For that reason, prevention of contact between lithium metal anodes and 
fluorinated carbonaceous electrode active materials without the provision 
of a polytetrafluoroethylene separator is paramount for proper cell 
discharge. 
These and other aspects of the present invention will become increasingly 
more apparent to those skilled in the art by reference to the following 
description and to the drawings.

DETAILED DESCRIPTION OF THE INVENTION 
Referring now to the drawings, FIG. 1 shows an exemplary electrochemical 
cell 10 according to the present invention constructed having a separator 
12 comprising one layer of a non-woven polyolefinic cloth 14 superposed 
with one layer of a polyolefinic film 16 to provide separation between an 
anode electrode 18 and a cathode electrode 20. The term "polyolefinic" is 
intended to describe a polymer prepared by polymerizing olefin monomers 
through their unsaturation. 
It is known that when used alone, non-woven, polymeric cloths are very 
porous and being unconsolidated, may allow particles of the electrode 
active material to migrate therethrough. Microporous, polymeric films are 
themselves relatively weak; however, they are generally thinner than 
non-woven cloths which benefits increased cell energy density. According 
to the present invention, the problems of high porosity inherently 
characteristic in non-woven polymeric cloths and the relative weakness of 
microporous films are overcome by the provision of the two materials 
superposed in contact with each other. While such a structure is not as 
thin as two layers of microporous polymeric film, the somewhat increased 
separator thickness substantially benefits tear resistance, which is 
critical to proper cell operation. 
As shown in FIG. 1, the combination separator 12 of the present invention 
is thus placed between the anode 18 and cathode 20 of the electrochemical 
cell 10 in a manner preventing physical contact between the electrodes. 
For reasons that will be explained in more detail hereinafter, the cloth 
layer 14 preferably faces the cathode 20 and the film 16 preferably faces 
the anode 18. 
Anode active materials acceptable for use with the present combination 
separator 12 comprise metals selected from Group IA of the Periodic Table 
of the Elements, including lithium, sodium, potassium, calcium, magnesium 
or their alloys, or any alkali metal or alkali-earth metal capable of 
functioning as an anode. Alloys and intermetallic compounds include, for 
example, Li--Si, Li--Al, Li--Mg, Li--Al--Mg, Li--B and Li--Si--B alloys 
and intermetallic compounds.
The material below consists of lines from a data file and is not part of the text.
theorem State.admitReq_goes {s0 s : State} (die : Nat) (r : TokenReq × Nat) (path : Bool) (hg : Goes s0 s) :
    Goes s0 (State.admitReq s die r path) := by
  unfold State.admitReq
  try dsimp only
  repeat' first
    | with_reducible exact hg | with_reducible assumption | with_reducible apply State.updMemDie_goes | split | (intro _)
    | with_reducible refine Goes.mk ?_ rfl

theorem State.serveFrom_goes {s0 s : State} (n die : Nat) (hg : Goes s0 s) : Goes s0 (State.serveFrom n die s) := by
  induction n generalizing s with
 | zero => exact hg
 | succ n ih =>
    unfold State.serveFrom
    split
    · exact ih (State.admitReq_goes _ _ _ hg)
    · exact hg

theorem State.serve_goes {s0 s : State} (die : Nat) (hg : Goes s0 s) : Goes s0 (s.serve die) := State.serveFrom_goes _ _ hg

theorem State.passFrom_goes {s0 s : State} (n die : Nat) (hg : Goes s0 s) : Goes s0 (State.passFrom n die s) := by
  induction n generalizing s with
  | zero => exact hg
  | succ n ih =>
    unfold State.passFrom
    repeat' first
      | with_reducible exact hg | with_reducible assumption | with_reducible apply ih | with_reducible apply State.serve_goes
      | with_reducible apply State.fill_goes | split

theorem State.refill_goes {s0 s : State} (die : Nat) (hg : Goes s0 s) :
    Goes s0 (State.refill s die) := by
  unfold State.refill
  try dsimp only
  repeat' (first | with_reducible exact hg | with_reducible assumption | with_reducible apply State.passFrom_goes)

theorem State.refillAll_goes {s0 s : State} (hg : Goes s0 s) :
    Goes s0 (State.refillAll s) := by
  unfold State.refillAll
  try dsimp only
  repeat' first
    | with_reducible exact hg | with_reducible assumption | with_reducible apply State.refill_goes
    | with_reducible apply Square.foldl_ok | with_reducible refine Goes.foldl _ ?_ ?_
    | with_reducible refine Square.foldl_ok _ ?_ ?_ | (intro _)

theorem State.serveAll_goes {s0 s : State} (hg : Goes s0 s) :
    Goes s0 (State.serveAll s) := by
  unfold State.serveAll
  try dsimp only
  repeat' first
    | with_reducible exact hg | with_reducible assumption | with_reducible apply State.serve_goes
    | with_reducible apply Square.foldl_ok | with_reducible refine Goes.foldl _ ?_ ?_
    | with_reducible refine Square.foldl_ok _ ?_ ?_ | (intro _)

theorem State.serveWaiting_goes {s0 s : State} (hg : Goes s0 s) :
    Goes s0 (State.serveWaiting s) := by
  unfold State.serveWaiting
  try dsimp only
  repeat' first
    | with_reducible exact hg | with_reducible assumption | with_reducible apply State.serve_goes
    | with_reducible apply State.refill_goes | with_reducible apply Square.foldl_ok
    | with_reducible refine Goes.foldl _ ?_ ?_ | with_reducible refine Square.foldl_ok _ ?_ ?_ | split | (intro _)
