-- ==== Sys2Proof/Laws/GoesSquare.lean ====
section
/-!
SUPPORT. What every shared operation keeps (Goes): operands, issue, engines.
-/

namespace Sys2Proof.Machine

open Sys2Proof

/-! ### Tensor -/

theorem Square.lsWrite_ok {x : Square} (off : Nat) (l : List Byte) (hx : x.storesOk) : (x.lsWrite off l).storesOk :=
  ⟨Mem.wf_writeAll _ _ hx.1, hx.2⟩

theorem Square.lsPutBits_ok {x : Square} (off : Nat) (lo : Nat) (len : Nat) (v : Nat) (hg : x.storesOk) :
    (Square.lsPutBits x off lo len v).storesOk := by
  unfold Square.lsPutBits
  try dsimp only
  repeat' (first | with_reducible exact hg | with_reducible assumption | with_reducible apply Square.lsWrite_ok | exact hg)

theorem Square.putElem_ok {x : Square} (w : ElemWrite) (hx : x.storesOk) : (x.putElem w).storesOk :=
  Square.foldl_ok _ (fun _ _ h => Square.lsPut_ok _ _ h) hx

theorem Square.freshLs_ok {x : Square} (offs : List Nat) (hg : x.storesOk) :
    (Square.freshLs x offs).storesOk := by
  unfold Square.freshLs
  try dsimp only
  repeat' (first | with_reducible exact hg | with_reducible assumption | exact hg | (intro _))

theorem State.putElems_goes {s0 s : State} (q : Nat) (ws : List ElemWrite) (hg : Goes s0 s) : Goes s0 (s.putElems q ws) :=
  State.updSq_goes _ _ (fun _ h => Square.foldl_ok _ (fun _ w h => Square.putElem_ok w h) h) hg

theorem State.storeError_goes {s0 s : State} (q : Nat) (kind : Nat) (hg : Goes s0 s) :
    Goes s0 (State.storeError s q kind) := by
  unfold State.storeError
  try dsimp only
  repeat' first
    | with_reducible exact hg | with_reducible assumption | with_reducible apply State.raise_goes
    | with_reducible apply State.dataError_goes | with_reducible apply State.updSq_goes | (intro x hx; exact hx) | split
    | (intro _) | with_reducible refine Goes.mk ?_ rfl

theorem State.touchLs_goes {s0 s : State} (q : Nat) (offs : List Nat) (hg : Goes s0 s) :
    Goes s0 (State.touchLs s q offs) := by
  unfold State.touchLs
  try dsimp only
  repeat' first
    | with_reducible exact hg | with_reducible assumption | with_reducible apply State.storeError_goes
    | with_reducible apply State.updSq_goes | with_reducible apply Square.foldl_ok
    | with_reducible refine Goes.foldl _ ?_ ?_ | with_reducible refine Square.foldl_ok _ ?_ ?_ | (intro x hx; exact hx)
    | split | (intro _) | with_reducible refine Goes.mk ?_ rfl

theorem State.touchElems_goes {s0 s : State} (q : Nat) (p : Nat) (t : Tensor) (ks : List Nat) (hg : Goes s0 s) :
    Goes s0 (State.touchElems s q p t ks) := by
  unfold State.touchElems
  try dsimp only
  repeat' (first | with_reducible exact hg | with_reducible assumption | with_reducible apply State.touchLs_goes | split)

theorem State.touchTensor_goes {s0 s : State} (q : Nat) (p : Nat) (t : Tensor) (n : Nat) (hg : Goes s0 s) :
    Goes s0 (State.touchTensor s q p t n) := by
  unfold State.touchTensor
  try dsimp only
  repeat' (first | with_reducible exact hg | with_reducible assumption | with_reducible apply State.touchElems_goes)

theorem Square.accWrite_ok {x : Square} (i v : Nat) (hx : x.storesOk) : (x.accWrite i v).storesOk :=
  ⟨hx.1, Mem.wf_write _ _ hx.2.1, hx.2.2⟩

theorem Square.accWriteAll_ok {x : Square} (ws : List (Nat × Nat)) (hx : x.storesOk) : (x.accWriteAll ws).storesOk :=
  Square.foldl_ok _ (fun _ _ h => Square.accWrite_ok _ _ h) hx

theorem State.touchAcc_goes {s0 s : State} (q : Nat) (is_ : List Nat) (hg : Goes s0 s) :
    Goes s0 (State.touchAcc s q is_) := by
  unfold State.touchAcc
  try dsimp only
  repeat' first
    | with_reducible exact hg | with_reducible assumption | with_reducible apply State.storeError_goes
    | with_reducible apply State.updSq_goes | with_reducible apply Square.foldl_ok
    | with_reducible refine Goes.foldl _ ?_ ?_ | with_reducible refine Square.foldl_ok _ ?_ ?_ | (intro x hx; exact hx)
    | split | (intro _) | with_reducible refine Goes.mk ?_ rfl
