/-! ### updService -/

@[simp] theorem State.updService_now (s : State) (f : Service → Service) : (s.updService f).now = s.now := rfl
@[simp] theorem State.updService_fresh (s : State) (f : Service → Service) : (s.updService f).fresh = s.fresh := rfl
@[simp] theorem State.updService_pending (s : State) (f : Service → Service) : (s.updService f).pending = s.pending := rfl
@[simp] theorem State.updService_squares (s : State) (f : Service → Service) : (s.updService f).squares = s.squares := rfl
@[simp] theorem State.updService_phys (s : State) (f : Service → Service) : (s.updService f).phys = s.phys := rfl
@[simp] theorem State.updService_parts (s : State) (f : Service → Service) : (s.updService f).parts = s.parts := rfl
@[simp] theorem State.updService_fabric (s : State) (f : Service → Service) : (s.updService f).fabric = s.fabric := rfl
@[simp] theorem State.updService_links (s : State) (f : Service → Service) : (s.updService f).links = s.links := rfl
@[simp] theorem State.updService_groups (s : State) (f : Service → Service) : (s.updService f).groups = s.groups := rfl
@[simp] theorem State.updService_aslet (s : State) (f : Service → Service) : (s.updService f).aslet = s.aslet := rfl
@[simp] theorem State.updService_dram (s : State) (f : Service → Service) : (s.updService f).dram = s.dram := rfl
@[simp] theorem State.updService_sec (s : State) (f : Service → Service) : (s.updService f).sec = s.sec := rfl
@[simp] theorem State.updService_power (s : State) (f : Service → Service) : (s.updService f).power = s.power := rfl
@[simp] theorem State.updService_thermal (s : State) (f : Service → Service) : (s.updService f).thermal = s.thermal := rfl
@[simp] theorem State.updService_timeSource (s : State) (f : Service → Service) : (s.updService f).timeSource = s.timeSource := rfl
@[simp] theorem State.updService_holdover (s : State) (f : Service → Service) : (s.updService f).holdover = s.holdover := rfl
@[simp] theorem State.updService_events (s : State) (f : Service → Service) : (s.updService f).events = s.events := rfl
@[simp] theorem State.updService_eventsRaised (s : State) (f : Service → Service) : (s.updService f).eventsRaised = s.eventsRaised := rfl
@[simp] theorem State.updService_statusFlags (s : State) (f : Service → Service) : (s.updService f).statusFlags = s.statusFlags := rfl
@[simp] theorem State.updService_flagEvents (s : State) (f : Service → Service) : (s.updService f).flagEvents = s.flagEvents := rfl
@[simp] theorem State.updService_defaulted (s : State) (f : Service → Service) : (s.updService f).defaulted = s.defaulted := rfl
@[simp] theorem State.updService_lostObjects (s : State) (f : Service → Service) : (s.updService f).lostObjects = s.lostObjects := rfl
@[simp] theorem State.updService_counters (s : State) (f : Service → Service) : (s.updService f).counters = s.counters := rfl
@[simp] theorem State.updService_slotPins (s : State) (f : Service → Service) : (s.updService f).slotPins = s.slotPins := rfl
@[simp] theorem State.updService_slotId (s : State) (f : Service → Service) : (s.updService f).slotId = s.slotId := rfl
@[simp] theorem State.updService_coordinatorSilent (s : State) (f : Service → Service) : (s.updService f).coordinatorSilent = s.coordinatorSilent := rfl
@[simp] theorem State.updService_earlyJoins (s : State) (f : Service → Service) : (s.updService f).earlyJoins = s.earlyJoins := rfl
@[simp] theorem State.updService_responses (s : State) (f : Service → Service) : (s.updService f).responses = s.responses := rfl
In that case, the anode active material 
preferably comprises lithium. The form of the anode may vary, but 
typically, the anode comprises a thin sheet or foil of the anode metal, 
and a current collector 22 contacted to the anode material. The current 
collector 22 includes an extended tab or lead (not shown) for connection 
to the negative terminal. 
The cathode electrode 20 of the exemplary electrochemical cell 10 has a 
current collector 24 including a lead (not shown) for connection to the 
positive cell terminal. The conductor portion of the cathode current 
collector 24 is in the form of a thin sheet of metal screen, for example, 
a titanium, stainless steel, aluminum or nickel screen having the lead 
extending therefrom. 
The cathode electrode 20 can comprise solid active materials such as are 
typically used in alkali metal/solid cathode electrochemical cells. 
Suitable electrode active materials include a metal, a metal oxide, a 
metal sulfide and carbonaceous materials, and mixtures thereof. Examples 
of electrode active materials that may be formed into a cathode component 
include, but are not limited to, manganese dioxide, copper silver vanadium 
oxide, silver vanadium oxide, copper vanadium oxide, titanium disulfide, 
copper oxide, copper sulfide, iron sulfide, iron disulfide, carbon and 
fluorinated carbon, and mixtures thereof. Preferably, the cathode 
comprises about 80 to about 99 weight percent of the electrode active 
material. 
The combination separator 12 of the present invention is particularly 
useful with carbonaceous active materials prepared from fluorine and 
carbon including graphitic and nongraphitic forms of carbon, such as coke, 
charcoal or activated carbon. The fluorinated carbon is represented by the 
formula (CF.sub.x).sub.n wherein x varies between about 0.1 to 1.9 and 
preferably between about 0.5 and 1.2, and (C.sub.2 F).sub.n wherein the n 
refers to the number of monomer units which can vary widely. The preferred 
cathode active mixture comprises CF.sub.x combined with a discharge 
promoter component such as acetylene black, carbon black and/or graphite. 
Metallic powders such as nickel, aluminum, titanium and stainless steel in 
powder form are also useful as conductive diluents when mixed with the 
cathode active mixture of the present invention. Up to about 10 weight 
percent of the conductive diluent is added to the mixture to improve 
conductivity. 
Solid cathode active components for incorporation into a cell according to 
the present invention may be prepared by rolling, spreading or pressing a 
mixture of one or more of the above listed electrode active materials, a 
discharge promoter component and/or one or more of the enumerated 
conductive diluents onto the current collector 24 with the aid of a binder 
material. Preferred binder materials include a powdered fluoro-resin such 
as powdered polytetrafluoroethylene (PTFE) or powdered polyvinylidene 
fluoride present at about 1 to about 5 weight percent of the electrode 
active material. Cathodes prepared as described above may be in the form 
of one or more plates operatively associated with at least one or more 
plates of anode material, or in the form of a strip wound with a 
corresponding strip of anode material in a structure similar to a 
"jellyroll". 
The exemplary cell 10 further includes the combination separator 12 of the 
present invention disposed intermediate the Group IA anode 18 and the 
cathode 20 to provide physical separation therebetween. The combination 
separator has a thickness of about 3 to 4 mils and comprises at least one 
layer 14 of a non-woven, synthetic polyolefinic cloth superposed with at 
least one layer 16 of a synthetic polyolefinic film. To prevent movement 
of the non-woven cloth with respect to the film during cell fabrication, 
the present separator is provided as two superposed structures, one placed 
on either side of one of the electrodes such as the cathode. The opposed 
superposed separator structures are then heat sealed to each other at 
their peripheries to envelope the electrode. 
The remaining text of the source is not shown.